The naive approach would involve iterating through the preorder array and for each element, searching for it in the inorder array. Once found, we can determine the left and right subtrees based on the indices in the inorder array. This approach is inefficient because searching in the inorder array takes O(n) time for each element in the preorder array, leading to an overall time complexity of O(n^2).

Optimal Approach

The optimal approach utilizes a hash map to store the indices of the inorder array elements. This allows us to find the root node's index in O(1) time. We can then recursively build the left and right subtrees using the preorder and inorder arrays.

Algorithm:

  1. Create a hash map to store the indices of the inorder array elements.
  2. Implement a recursive function that takes the start and end indices of both the preorder and inorder arrays as input.
  3. The first element in the preorder array represents the root of the current subtree. Create a new node with this value.
  4. Find the index of the root node in the inorder array using the hash map.
  5. Recursively build the left subtree using the appropriate indices in the preorder and inorder arrays.
  6. Recursively build the right subtree using the appropriate indices in the preorder and inorder arrays.
  7. Return the root node.

Code (Python):

class TreeNode:
    def __init__(self, val=0, left=None, right=None):
        self.val = val
        self.left = left
        self.right = right

def buildTree(preorder, inorder):
    inorder_index_map = {val: idx for idx, val in enumerate(inorder)}
    preorder_index = 0

    def build_subtree(inorder_start, inorder_end):
        nonlocal preorder_index
        if inorder_start > inorder_end:
            return None

        root_val = preorder[preorder_index]
        root = TreeNode(root_val)
        preorder_index += 1

        inorder_index = inorder_index_map[root_val]

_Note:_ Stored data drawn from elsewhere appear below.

-- ==== Sys2Proof/Certificates/Slice0/Obligations.lean ====
section
/-! DEFINITION. The statements for the provers. Each is about the machine, not about a program; the
docstring names the rule it formalises, or the log entry where it rests on a choice of the model. -/

open Sys2Proof Sys2Proof.Machine

/-! ### The step, decoding and encoding -/

/-- When the host's next input is a command whose record decodes to `i`, the step is `exec` of `i` on
the state with that input taken. That inputs stand in a list of the state is the model's (log 1). -/
def Obligations.StepRunsIssuedCommand : Prop :=
  ∀ (s : State) (c : CommandRecord) (rest : List Input) (i : Instr),
    s.port = .command c :: rest → decodeCommand c = .ok i →
      step s = exec i { s with port := rest }

/-- When a `Step` command is issued and `0 <= PC < L`, the step is `exec` of the instruction the
opcode byte at `PC` decodes to, on the state with the input taken and `PC` past that byte
(43_thread.md R242, R243). That `exec` of an opcode row is the dispatch arm is the model's (log 25). -/
def Obligations.StepRunsOpcodeAtPc : Prop :=
  ∀ (s : State) (c : CommandRecord) (rest : List Input),
    s.port = .command c :: rest → c.cmd = 0x38 → 0 ≤ s.pc.toInt → s.pc.toInt < s.length →
      step s = exec (decodeOpcode (s.buf.byteAt s.pc.toNat)).toInstr
        { s with port := rest, pc := s.pc + 1 }

/-- A command record whose select code R95 does not list is refused, and every listed code is a
command (30_encoding.md R95; 93_implementation_defined.md U12). -/
def Obligations.ExactlyTheListedCodesAreCommands : Prop :=
  ∀ (s : State) (c : CommandRecord) (rest : List Input), s.port = .command c :: rest →
    (c.cmd.toNat ∉ commandCodes → step s = .refused (.notACommand c.cmd)) ∧
    (c.cmd.toNat ∈ commandCodes → ∃ i, decodeCommand c = .ok i)

/-- Words written out from the opcode map and the table of command codes. -/
def Obligations.SampleWordsDecode : Prop :=
  decode (.opcode 0x00) = .ok .noOp ∧
  decode (.opcode 0x2A) = .ok (.undefined203F 0x0A) ∧
  decode (.opcode 0xFF) = .ok (.undefined80FF 0x7F) ∧
  decode (.command { cmd := 0x03, a := 5 }) = .ok (.fetchU24 5) ∧
  decode (.command { cmd := 0x09, a := 7, b := 2 }) = .ok (.fetchN 7 2) ∧
  decode (.command { cmd := 0x19, b := 3 }) = .ok (.fetchSigned 3) ∧
  decode (.command { cmd := 0x29, a := 0x100 }) = .ok (.writeVarInt 0x100) ∧
  decode (.command { cmd := 0x31, a := 257, kindA := 3, kindT := 0 }) =
    .ok (.downcast (.kind .uint64) 257 (.kind .uint8)) ∧
  decode (.command { cmd := 0x3A, a := 4 }) = .ok (.runFor 4)

/-- The decode of the opcode byte is total: 0x00 is `NoOp`, anything else one of the undefined rows,
and no bit of the byte is lost (30_encoding.md R81, R87). -/
def Obligations.OpcodeBytesDecodeExactly : Prop :=
  ∀ b : Byte, encode (decodeOpcode b).toInstr = .opcode b ∧ (decodeOpcode b = .noOp ↔ b = 0)

/-- Decoding the encoding of a well-formed instruction gives the instruction back, with every operand
at every value (30_encoding.md R87, R89, R95). That the buffer of a `Construct` travels in the
command record is the model's (log 12). -/
def Obligations.EncodedInstructionDecodesBack : Prop :=
  ∀ i : Instr, i.wf = true → decode (encode i) = .ok i

/-! ### Reset and construction -/

/-- The values after a hardware reset, and that a reset during a run touches neither the sink nor
what is to come at the inputs (70_reset_and_hazards.md R340; that a reset is an input is log 1).
Nothing is said of `MACHINE_REF`, which is unspecified. -/
def Obligations.ResetGivesTheEmptyThread : Prop :=
  ∀ (s : State) (rest : List Input), s.port = .reset :: rest →
    ∃ t, step s = .next t ∧ t.pc = 0 ∧ t.stack = [] ∧ t.len = 0 ∧ t.buf = [] ∧
      t.sink = s.sink ∧ t.sinkAnswers = s.sinkAnswers ∧ t.port = rest

/-- The table of reset values: after reset, after `Construct`, the sink touched by neither; and a
`Step` straight after reset fails with `BytecodeOverflow` (10_state.md R34). -/
def Obligations.ResetAndConstructValues : Prop :=
  (State.reset.pc = 0 ∧ State.reset.stack = [] ∧ State.reset.len = 0 ∧ State.reset.buf = []) ∧
  exec .step State.reset = .next (State.reset.raise .bytecodeOverflow) ∧
  (∀ s : State, s.hardReset.sink = s.sink) ∧
  ∀ (s : State) (buffer : List Byte) (pc0 ref : Word), buffer.length ≤ maxBufferLength →
    ∃ t, exec (.construct buffer pc0 ref) s = .next t ∧ t.pc = pc0 ∧ t.stack = [] ∧
      t.length = buffer.length ∧ (∀ i, i < buffer.length → t.buf.byteAt i = buffer.getD i 0) ∧
      t.machineRef = ref ∧ t.sink = s.sink

/-- `Construct` replaces the whole thread state and nothing else: the next state is the old one with
the buffer, `L`, `PC`, the empty stack, the reference and the response of a success. The buffer reads
as the sequence given, every other index is not addressable, and `pc0` is not checked
(43_thread.md R240). A buffer longer than 2^63 - 1 bytes is refused: the model's reading of the
bound on `L` (log 12). -/
def Obligations.ConstructReplacesTheThread : Prop :=
  ∀ (s : State) (buffer : List Byte) (pc0 ref : Word),
    (buffer.length ≤ maxBufferLength →
      ∃ t, exec (.construct buffer pc0 ref) s = .next t ∧
        t = { s with
          pc := pc0, stack := [], buf := t.buf, len := BitVec.ofNat 64 buffer.length
          machineRef := ref, response := okResponse } ∧
        (∀ i : Nat, t.readByte i = buffer[i]?) ∧ ∀ a : Int, a < 0 → t.readByte a = none) ∧
    (maxBufferLength < buffer.length →
      exec (.construct buffer pc0 ref) s = .refused (.bufferTooLong buffer.length))

/-! ### Invariants -/

/-- The invariant holds after reset (10_state.md R29, R34; the canonical form is log 13). -/
def Obligations.InvariantHoldsAtReset : Prop := State.reset.Inv

/-- Every step keeps the invariant, from every state that has it: the buffer stays in canonical form
and inside its length, and the length stays at most 2^63 - 1 (10_state.md R29; 00_scope.md R8; the
canonical form is log 13). -/
def Obligations.EveryStepKeepsTheInvariant : Prop :=
  ∀ s t : State, s.Inv → step s = .next t → t.Inv

/-- No step but a `Construct` moves `PC` out of `0..L` (10_state.md R22, 90_conflicts.md C10). -/
def Obligations.PcStaysInRange : Prop :=
  ∀ s t : State, s.Inv → s.pcInRange →
    (∀ c rest, s.port = .command c :: rest → c.cmd ≠ 0x3F) → step s = .next t → t.pcInRange

/-- No step pushes, pops or otherwise changes `STACK`, except that a reset and a `Construct` empty it;
so it is empty after reset and stays empty, and `DEPTH` then reads 0. Whatever the capacity
`STACK_DEPTH` is, the stack is within it after reset and stays within it (10_state.md R26 to R28,
R34; that the capacity is an opaque constant is log 22). -/
def Obligations.StackStaysEmpty : Prop :=
  (State.reset.stack = [] ∧ State.reset.stackFits) ∧
  (∀ s t : State, step s = .next t →
    t.stack = s.stack ∨ t.stack = [] ∧ s.replacesThread) ∧
  (∀ s t : State, s.replacesThread → step s = .next t → t.stack = []) ∧
  (∀ s t : State, s.stackFits → step s = .next t → t.stackFits) ∧
  ∀ s t : State, s.stack = [] → step s = .next t → t.stack = [] ∧ t.readRegister .depth = 0

/-- A command without a row in the table of `PC` writes never writes `PC` (10_state.md R23). -/
def Obligations.OnlyTheListedCommandsWritePc : Prop :=
  ∀ (i : Instr) (s t : State), writesPc i = false → exec i s = .next t → t.pc = s.pc

/-- No command but `Construct` changes the buffer or its length: every index reads as before
(20_memory.md R61, 10_state.md R29). -/
def Obligations.BufferIsImmutable : Prop :=
  ∀ (i : Instr) (s t : State), isConstruct i = false → exec i s = .next t →
    t.buf = s.buf ∧ t.len = s.len ∧ ∀ a : Int, t.readByte a = s.readByte a

/-- What the sink has taken stays: every step only appends to it, and at most 8 bytes
(10_state.md R31, 20_memory.md R52, R58, R60). -/
def Obligations.SinkOnlyGrows : Prop :=
  ∀ s t : State, step s = .next t →
    ∃ bs : List Byte, t.sink = s.sink ++ bs ∧ bs.length ≤ 8

/-- No step faults: every command tests its bounds before it reads, so no access leaves `0..L-1`
(10_state.md R29, 20_memory.md R54). -/
def Obligations.NoStepFaults : Prop :=
  ∀ (s : State) (f : Fault), step s ≠ .fault f

/-- Errors are not latched: what a command does depends in no way on the response before it
(60_exceptions.md R310, 10_state.md R20). -/
def Obligations.ErrorsAreNotSticky : Prop :=
  ∀ (i : Instr) (s : State) (r : Response), exec i (s.respond r) = exec i s

/-- `MACHINE_REF` is read by no command and changed by none but `Construct` (10_state.md R33). -/
def Obligations.MachineRefIsOpaque : Prop :=
  ∀ (i : Instr) (s : State) (ref : Word), isConstruct i = false →
    exec i (s.withMachineRef ref) = mapNext (fun t => t.withMachineRef ref) (exec i s)

/-! ### Frames -/

/-- The commands that reach neither `PC` nor the sink, and the opcode arms, change nothing but the
response; the two conversions may also use up one free value. Every register, the stack, the sink and
every byte of the buffer are as before (40_unsigned_codec.md and 42_value_types.md, their openings;
44_opcodes.md R270, R271 for the arms). That an opcode row is its arm alone is the model's (log 25),
and so is the counter of free values (log 21). -/
def Obligations.PureCommandsChangeOnlyTheResponse : Prop :=
  ∀ (i : Instr) (s t : State), writesPc i = false → writesSink i = false → exec i s = .next t →
    (∀ a : Int, t.readByte a = s.readByte a) ∧
    (t = { s with response := t.response } ∨
      (mayDrawNaN i = true ∧ t = { s with response := t.response, draws := s.draws + 1 }))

        root.left = build_subtree(inorder_start, inorder_index - 1)
        root.right = build_subtree(inorder_index + 1, inorder_end)

        return root

    return build_subtree(0, len(inorder) - 1)

Big O Analysis

  • Time Complexity: O(n), where n is the number of nodes in the tree. Building the hash map takes O(n) time, and the recursive function visits each node once.
  • Space Complexity: O(n) in the worst case. The hash map stores n elements, and the recursion stack can grow up to a depth of n in a skewed tree.

Edge Cases

  • Empty preorder or inorder arrays: Return None.
  • Single node tree: The preorder and inorder arrays will both contain a single element. The algorithm should handle this case correctly.
  • Duplicate values in the arrays: The problem statement specifies that the arrays consist of unique values, so this case does not need to be handled.

Example

preorder = [3,9,20,15,7]
inorder = [9,3,15,20,7]

root = buildTree(preorder, inorder)
# The tree will be constructed as expected.